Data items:

--- START ---

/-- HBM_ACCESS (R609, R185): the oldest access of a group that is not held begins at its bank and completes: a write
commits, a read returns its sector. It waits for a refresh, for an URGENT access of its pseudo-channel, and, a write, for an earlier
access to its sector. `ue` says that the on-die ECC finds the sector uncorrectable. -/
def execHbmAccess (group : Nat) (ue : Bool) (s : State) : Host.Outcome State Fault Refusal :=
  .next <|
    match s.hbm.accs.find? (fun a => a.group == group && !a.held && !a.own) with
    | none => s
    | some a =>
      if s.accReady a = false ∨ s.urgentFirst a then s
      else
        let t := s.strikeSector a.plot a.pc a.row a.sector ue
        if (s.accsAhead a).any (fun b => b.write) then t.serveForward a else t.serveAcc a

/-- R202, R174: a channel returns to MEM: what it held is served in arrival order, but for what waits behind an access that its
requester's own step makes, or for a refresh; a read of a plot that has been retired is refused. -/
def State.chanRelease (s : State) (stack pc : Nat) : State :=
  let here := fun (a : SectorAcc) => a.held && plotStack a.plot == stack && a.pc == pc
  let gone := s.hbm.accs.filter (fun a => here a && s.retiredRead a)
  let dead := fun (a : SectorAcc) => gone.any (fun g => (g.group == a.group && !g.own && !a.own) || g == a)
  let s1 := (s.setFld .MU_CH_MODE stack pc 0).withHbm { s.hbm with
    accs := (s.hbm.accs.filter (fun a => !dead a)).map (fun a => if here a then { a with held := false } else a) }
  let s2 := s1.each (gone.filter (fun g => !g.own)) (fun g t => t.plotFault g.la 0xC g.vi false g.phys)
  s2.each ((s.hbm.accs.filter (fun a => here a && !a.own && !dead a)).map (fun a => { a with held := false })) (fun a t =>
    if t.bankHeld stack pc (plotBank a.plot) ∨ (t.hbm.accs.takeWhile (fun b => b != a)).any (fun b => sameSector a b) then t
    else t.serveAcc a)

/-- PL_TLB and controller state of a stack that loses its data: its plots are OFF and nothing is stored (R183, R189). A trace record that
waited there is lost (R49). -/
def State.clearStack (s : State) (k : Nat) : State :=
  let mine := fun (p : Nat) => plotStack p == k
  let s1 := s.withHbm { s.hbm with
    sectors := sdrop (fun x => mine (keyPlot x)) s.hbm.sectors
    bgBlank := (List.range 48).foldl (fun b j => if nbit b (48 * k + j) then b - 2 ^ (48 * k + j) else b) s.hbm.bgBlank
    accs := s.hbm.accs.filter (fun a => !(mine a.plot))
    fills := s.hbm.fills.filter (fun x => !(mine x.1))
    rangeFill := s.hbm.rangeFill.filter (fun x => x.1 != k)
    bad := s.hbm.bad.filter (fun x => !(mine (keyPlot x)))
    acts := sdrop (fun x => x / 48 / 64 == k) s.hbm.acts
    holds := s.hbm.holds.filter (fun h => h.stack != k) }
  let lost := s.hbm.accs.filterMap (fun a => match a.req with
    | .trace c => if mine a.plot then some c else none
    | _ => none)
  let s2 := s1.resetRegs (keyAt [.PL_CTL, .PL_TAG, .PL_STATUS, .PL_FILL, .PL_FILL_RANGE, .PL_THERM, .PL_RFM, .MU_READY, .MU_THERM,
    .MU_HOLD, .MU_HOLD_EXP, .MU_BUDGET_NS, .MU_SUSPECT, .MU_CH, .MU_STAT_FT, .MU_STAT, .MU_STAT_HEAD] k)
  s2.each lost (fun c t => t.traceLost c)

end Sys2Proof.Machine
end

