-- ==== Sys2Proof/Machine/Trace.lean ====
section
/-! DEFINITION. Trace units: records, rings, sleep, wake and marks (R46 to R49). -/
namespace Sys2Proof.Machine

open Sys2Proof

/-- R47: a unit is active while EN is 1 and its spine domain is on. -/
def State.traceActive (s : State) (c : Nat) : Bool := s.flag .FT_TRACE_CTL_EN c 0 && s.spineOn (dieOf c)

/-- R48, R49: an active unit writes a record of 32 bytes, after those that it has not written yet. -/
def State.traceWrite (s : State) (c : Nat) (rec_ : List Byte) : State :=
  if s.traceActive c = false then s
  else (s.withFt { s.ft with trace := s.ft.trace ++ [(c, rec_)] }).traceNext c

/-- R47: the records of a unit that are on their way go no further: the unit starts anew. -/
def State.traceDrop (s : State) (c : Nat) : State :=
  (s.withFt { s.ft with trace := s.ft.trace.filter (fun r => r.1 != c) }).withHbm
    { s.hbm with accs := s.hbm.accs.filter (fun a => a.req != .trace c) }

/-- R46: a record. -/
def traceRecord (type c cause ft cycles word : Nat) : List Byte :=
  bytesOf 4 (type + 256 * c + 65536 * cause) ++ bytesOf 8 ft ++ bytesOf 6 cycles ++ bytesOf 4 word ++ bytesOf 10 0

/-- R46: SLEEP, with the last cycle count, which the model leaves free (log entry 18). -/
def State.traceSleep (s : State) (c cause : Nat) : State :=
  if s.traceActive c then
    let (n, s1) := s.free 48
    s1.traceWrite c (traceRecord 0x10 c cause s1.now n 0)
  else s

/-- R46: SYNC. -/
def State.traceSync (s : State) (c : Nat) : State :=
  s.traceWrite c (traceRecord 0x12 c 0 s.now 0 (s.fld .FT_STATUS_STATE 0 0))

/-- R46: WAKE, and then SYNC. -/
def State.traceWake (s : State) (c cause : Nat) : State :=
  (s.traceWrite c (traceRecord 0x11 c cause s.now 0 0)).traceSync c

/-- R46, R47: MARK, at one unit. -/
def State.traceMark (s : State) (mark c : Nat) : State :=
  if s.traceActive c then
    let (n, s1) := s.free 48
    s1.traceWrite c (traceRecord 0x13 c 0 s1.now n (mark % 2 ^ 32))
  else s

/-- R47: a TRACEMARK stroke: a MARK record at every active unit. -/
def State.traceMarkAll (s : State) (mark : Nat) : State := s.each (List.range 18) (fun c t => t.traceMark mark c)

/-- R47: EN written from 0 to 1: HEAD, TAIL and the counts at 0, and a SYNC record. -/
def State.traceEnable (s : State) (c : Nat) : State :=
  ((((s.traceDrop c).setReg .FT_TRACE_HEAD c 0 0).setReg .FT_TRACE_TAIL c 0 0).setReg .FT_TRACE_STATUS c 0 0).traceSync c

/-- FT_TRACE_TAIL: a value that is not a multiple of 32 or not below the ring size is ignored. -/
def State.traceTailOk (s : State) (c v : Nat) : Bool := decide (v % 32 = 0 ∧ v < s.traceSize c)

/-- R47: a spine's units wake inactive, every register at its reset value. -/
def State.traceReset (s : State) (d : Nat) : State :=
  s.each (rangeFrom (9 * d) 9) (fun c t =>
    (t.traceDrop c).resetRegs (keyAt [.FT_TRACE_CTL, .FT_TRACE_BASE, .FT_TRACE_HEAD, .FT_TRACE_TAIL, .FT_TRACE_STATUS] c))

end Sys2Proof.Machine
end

--- END ---
--- START ---

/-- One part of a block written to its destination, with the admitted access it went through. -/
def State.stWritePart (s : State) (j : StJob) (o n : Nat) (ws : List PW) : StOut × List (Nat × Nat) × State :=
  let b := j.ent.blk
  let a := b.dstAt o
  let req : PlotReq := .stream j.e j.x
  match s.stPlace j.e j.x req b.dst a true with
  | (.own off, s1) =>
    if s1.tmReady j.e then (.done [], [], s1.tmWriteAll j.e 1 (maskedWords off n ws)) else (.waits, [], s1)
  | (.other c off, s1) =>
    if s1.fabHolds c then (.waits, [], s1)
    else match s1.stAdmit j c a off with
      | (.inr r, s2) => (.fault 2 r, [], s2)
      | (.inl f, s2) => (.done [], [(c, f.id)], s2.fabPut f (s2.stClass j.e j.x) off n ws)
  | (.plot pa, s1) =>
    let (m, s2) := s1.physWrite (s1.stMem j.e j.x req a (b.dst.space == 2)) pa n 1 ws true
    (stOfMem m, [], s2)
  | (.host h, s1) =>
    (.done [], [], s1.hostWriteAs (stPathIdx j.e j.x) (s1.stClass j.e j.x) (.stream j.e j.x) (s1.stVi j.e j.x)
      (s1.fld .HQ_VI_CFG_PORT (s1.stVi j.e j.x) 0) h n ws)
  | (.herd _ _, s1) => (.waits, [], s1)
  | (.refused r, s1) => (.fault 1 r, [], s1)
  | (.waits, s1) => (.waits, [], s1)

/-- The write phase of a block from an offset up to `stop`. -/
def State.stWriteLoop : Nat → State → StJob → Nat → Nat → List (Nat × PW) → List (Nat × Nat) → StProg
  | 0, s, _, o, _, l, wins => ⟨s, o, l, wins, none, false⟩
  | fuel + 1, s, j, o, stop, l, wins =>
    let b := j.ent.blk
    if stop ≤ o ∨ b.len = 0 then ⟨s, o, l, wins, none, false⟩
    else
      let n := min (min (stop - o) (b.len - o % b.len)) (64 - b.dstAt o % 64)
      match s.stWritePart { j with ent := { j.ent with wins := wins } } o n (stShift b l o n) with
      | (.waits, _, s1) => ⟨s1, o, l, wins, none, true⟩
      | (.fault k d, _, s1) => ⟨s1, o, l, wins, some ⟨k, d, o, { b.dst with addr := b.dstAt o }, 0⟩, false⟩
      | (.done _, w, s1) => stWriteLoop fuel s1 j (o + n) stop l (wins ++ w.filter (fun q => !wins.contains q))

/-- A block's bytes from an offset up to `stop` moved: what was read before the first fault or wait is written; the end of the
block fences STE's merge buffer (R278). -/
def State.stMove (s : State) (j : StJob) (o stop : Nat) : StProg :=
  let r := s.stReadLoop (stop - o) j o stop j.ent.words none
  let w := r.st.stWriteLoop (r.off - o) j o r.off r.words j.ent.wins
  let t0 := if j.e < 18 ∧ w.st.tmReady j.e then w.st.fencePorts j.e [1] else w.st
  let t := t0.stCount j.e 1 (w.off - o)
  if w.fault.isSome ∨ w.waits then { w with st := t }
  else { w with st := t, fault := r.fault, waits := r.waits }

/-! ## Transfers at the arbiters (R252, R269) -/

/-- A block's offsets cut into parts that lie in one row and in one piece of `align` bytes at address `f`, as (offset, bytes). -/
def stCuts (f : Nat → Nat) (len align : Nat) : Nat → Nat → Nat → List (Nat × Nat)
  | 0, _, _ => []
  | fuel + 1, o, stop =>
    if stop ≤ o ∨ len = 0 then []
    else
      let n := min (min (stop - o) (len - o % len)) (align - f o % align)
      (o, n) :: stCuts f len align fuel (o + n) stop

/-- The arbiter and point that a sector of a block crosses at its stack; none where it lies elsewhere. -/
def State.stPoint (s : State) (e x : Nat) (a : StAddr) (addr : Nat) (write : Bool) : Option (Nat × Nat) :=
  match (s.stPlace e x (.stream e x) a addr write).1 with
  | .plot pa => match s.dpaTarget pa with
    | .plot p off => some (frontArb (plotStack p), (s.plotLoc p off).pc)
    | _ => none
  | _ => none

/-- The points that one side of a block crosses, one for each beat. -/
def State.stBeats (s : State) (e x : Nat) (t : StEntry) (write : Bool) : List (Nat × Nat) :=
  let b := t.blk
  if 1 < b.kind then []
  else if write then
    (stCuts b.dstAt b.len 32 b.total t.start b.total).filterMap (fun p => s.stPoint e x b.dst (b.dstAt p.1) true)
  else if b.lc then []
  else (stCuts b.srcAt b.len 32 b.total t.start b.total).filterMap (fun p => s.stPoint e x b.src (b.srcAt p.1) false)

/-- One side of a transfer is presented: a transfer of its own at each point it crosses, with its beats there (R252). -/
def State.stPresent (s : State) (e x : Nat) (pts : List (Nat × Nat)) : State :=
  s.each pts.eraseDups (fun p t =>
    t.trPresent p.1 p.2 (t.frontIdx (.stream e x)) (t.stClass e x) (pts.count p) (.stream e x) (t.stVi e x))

--- END ---
--- START ---

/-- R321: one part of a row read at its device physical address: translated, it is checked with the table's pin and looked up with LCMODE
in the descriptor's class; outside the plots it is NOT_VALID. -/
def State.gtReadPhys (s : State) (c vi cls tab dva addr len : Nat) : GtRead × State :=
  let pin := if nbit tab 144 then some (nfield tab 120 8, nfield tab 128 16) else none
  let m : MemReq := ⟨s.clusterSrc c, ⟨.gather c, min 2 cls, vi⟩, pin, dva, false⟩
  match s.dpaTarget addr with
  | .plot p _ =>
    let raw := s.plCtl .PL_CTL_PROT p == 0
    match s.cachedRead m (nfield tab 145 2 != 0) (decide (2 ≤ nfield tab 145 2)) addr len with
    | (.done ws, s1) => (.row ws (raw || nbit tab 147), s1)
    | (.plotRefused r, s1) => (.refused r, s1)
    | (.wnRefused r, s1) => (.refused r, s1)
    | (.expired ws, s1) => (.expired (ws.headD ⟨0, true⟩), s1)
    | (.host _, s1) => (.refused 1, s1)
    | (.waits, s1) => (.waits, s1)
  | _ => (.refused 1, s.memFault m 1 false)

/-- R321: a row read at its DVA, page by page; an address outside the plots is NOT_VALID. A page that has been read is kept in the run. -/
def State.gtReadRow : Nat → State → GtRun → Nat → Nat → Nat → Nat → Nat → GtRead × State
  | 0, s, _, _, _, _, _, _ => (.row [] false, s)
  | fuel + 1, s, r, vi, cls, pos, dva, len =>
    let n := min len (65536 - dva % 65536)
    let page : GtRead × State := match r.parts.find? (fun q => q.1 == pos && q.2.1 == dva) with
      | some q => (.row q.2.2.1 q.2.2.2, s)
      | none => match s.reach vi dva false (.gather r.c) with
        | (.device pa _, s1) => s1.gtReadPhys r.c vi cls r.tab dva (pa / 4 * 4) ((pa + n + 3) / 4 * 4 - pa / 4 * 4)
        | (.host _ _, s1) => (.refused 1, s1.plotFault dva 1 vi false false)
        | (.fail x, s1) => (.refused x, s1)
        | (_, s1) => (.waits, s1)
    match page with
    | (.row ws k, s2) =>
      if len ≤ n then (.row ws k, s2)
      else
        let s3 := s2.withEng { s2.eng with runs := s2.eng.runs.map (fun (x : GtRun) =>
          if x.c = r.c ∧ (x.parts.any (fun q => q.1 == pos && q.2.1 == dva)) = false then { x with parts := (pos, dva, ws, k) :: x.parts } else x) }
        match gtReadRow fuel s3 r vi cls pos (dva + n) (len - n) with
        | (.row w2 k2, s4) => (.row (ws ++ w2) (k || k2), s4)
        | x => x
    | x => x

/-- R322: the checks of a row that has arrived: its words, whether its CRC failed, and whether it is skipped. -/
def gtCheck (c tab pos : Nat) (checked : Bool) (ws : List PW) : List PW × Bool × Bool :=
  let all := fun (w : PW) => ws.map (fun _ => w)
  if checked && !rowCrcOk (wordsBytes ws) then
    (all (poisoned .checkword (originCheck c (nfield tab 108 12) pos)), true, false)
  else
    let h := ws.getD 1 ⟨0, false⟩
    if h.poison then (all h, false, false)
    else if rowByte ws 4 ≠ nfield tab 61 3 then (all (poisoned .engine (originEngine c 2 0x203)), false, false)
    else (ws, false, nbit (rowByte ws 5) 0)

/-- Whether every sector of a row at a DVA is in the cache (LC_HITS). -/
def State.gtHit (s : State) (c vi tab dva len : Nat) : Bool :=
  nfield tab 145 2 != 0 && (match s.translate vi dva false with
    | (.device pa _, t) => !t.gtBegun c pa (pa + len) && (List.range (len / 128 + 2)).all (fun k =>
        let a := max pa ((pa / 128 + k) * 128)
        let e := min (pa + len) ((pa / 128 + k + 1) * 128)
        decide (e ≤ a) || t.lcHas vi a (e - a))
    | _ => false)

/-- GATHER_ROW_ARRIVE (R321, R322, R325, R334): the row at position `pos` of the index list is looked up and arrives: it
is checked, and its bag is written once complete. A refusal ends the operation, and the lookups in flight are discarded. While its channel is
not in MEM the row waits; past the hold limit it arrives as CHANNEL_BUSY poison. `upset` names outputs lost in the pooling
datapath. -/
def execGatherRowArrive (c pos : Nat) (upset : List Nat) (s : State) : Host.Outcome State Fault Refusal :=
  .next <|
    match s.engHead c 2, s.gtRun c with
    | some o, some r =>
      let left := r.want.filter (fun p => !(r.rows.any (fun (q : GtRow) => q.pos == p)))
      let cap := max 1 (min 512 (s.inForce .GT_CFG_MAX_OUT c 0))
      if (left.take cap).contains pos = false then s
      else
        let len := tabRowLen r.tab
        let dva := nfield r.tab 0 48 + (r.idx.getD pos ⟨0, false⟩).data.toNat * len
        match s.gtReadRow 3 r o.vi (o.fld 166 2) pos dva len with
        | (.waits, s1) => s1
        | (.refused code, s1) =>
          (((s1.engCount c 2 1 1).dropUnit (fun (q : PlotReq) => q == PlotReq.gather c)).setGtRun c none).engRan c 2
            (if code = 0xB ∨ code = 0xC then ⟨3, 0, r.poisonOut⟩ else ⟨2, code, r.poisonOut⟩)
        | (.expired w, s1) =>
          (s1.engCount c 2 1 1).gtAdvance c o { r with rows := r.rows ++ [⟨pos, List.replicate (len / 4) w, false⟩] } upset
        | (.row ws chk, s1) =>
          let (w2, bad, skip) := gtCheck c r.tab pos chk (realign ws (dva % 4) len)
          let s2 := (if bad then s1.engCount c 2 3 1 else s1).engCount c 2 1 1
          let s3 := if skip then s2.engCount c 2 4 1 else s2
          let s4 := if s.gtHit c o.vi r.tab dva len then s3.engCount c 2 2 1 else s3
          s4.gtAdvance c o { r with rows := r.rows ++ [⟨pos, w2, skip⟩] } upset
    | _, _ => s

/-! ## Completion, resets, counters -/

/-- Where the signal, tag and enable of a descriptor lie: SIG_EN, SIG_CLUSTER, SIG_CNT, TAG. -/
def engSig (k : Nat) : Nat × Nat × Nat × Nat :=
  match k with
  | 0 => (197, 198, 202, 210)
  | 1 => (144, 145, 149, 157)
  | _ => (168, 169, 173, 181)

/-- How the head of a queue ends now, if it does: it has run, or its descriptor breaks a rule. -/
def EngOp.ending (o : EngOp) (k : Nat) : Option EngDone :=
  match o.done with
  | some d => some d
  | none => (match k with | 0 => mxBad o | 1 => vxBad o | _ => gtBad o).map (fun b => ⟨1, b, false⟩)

--- END ---

The problem - From the records above, retype only the lines starting at the line that contains "wins => ⟨s, o, l, wins, none, false⟩" and ending at the line that contains "lies elsewhere. -/", both included.

Response to the exercise -
  | 0, s, _, o, _, l, wins => ⟨s, o, l, wins, none, false⟩
  | fuel + 1, s, j, o, stop, l, wins =>
    let b := j.ent.blk
    if stop ≤ o ∨ b.len = 0 then ⟨s, o, l, wins, none, false⟩
    else
      let n := min (min (stop - o) (b.len - o % b.len)) (64 - b.dstAt o % 64)
      match s.stWritePart { j with ent := { j.ent with wins := wins } } o n (stShift b l o n) with
      | (.waits, _, s1) => ⟨s1, o, l, wins, none, true⟩
      | (.fault k d, _, s1) => ⟨s1, o, l, wins, some ⟨k, d, o, { b.dst with addr := b.dstAt o }, 0⟩, false⟩
      | (.done _, w, s1) => stWriteLoop fuel s1 j (o + n) stop l (wins ++ w.filter (fun q => !wins.contains q))

/-- A block's bytes from an offset up to `stop` moved: what was read before the first fault or wait is written; the end of the
block fences STE's merge buffer (R278). -/
def State.stMove (s : State) (j : StJob) (o stop : Nat) : StProg :=
  let r := s.stReadLoop (stop - o) j o stop j.ent.words none
  let w := r.st.stWriteLoop (r.off - o) j o r.off r.words j.ent.wins
  let t0 := if j.e < 18 ∧ w.st.tmReady j.e then w.st.fencePorts j.e [1] else w.st
  let t := t0.stCount j.e 1 (w.off - o)
  if w.fault.isSome ∨ w.waits then { w with st := t }
  else { w with st := t, fault := r.fault, waits := r.waits }

/-! ## Transfers at the arbiters (R252, R269) -/

/-- A block's offsets cut into parts that lie in one row and in one piece of `align` bytes at address `f`, as (offset, bytes). -/
def stCuts (f : Nat → Nat) (len align : Nat) : Nat → Nat → Nat → List (Nat × Nat)
  | 0, _, _ => []
  | fuel + 1, o, stop =>
    if stop ≤ o ∨ len = 0 then []
    else
      let n := min (min (stop - o) (len - o % len)) (align - f o % align)
      (o, n) :: stCuts f len align fuel (o + n) stop

/-- The arbiter and point that a sector of a block crosses at its stack; none where it lies elsewhere. -/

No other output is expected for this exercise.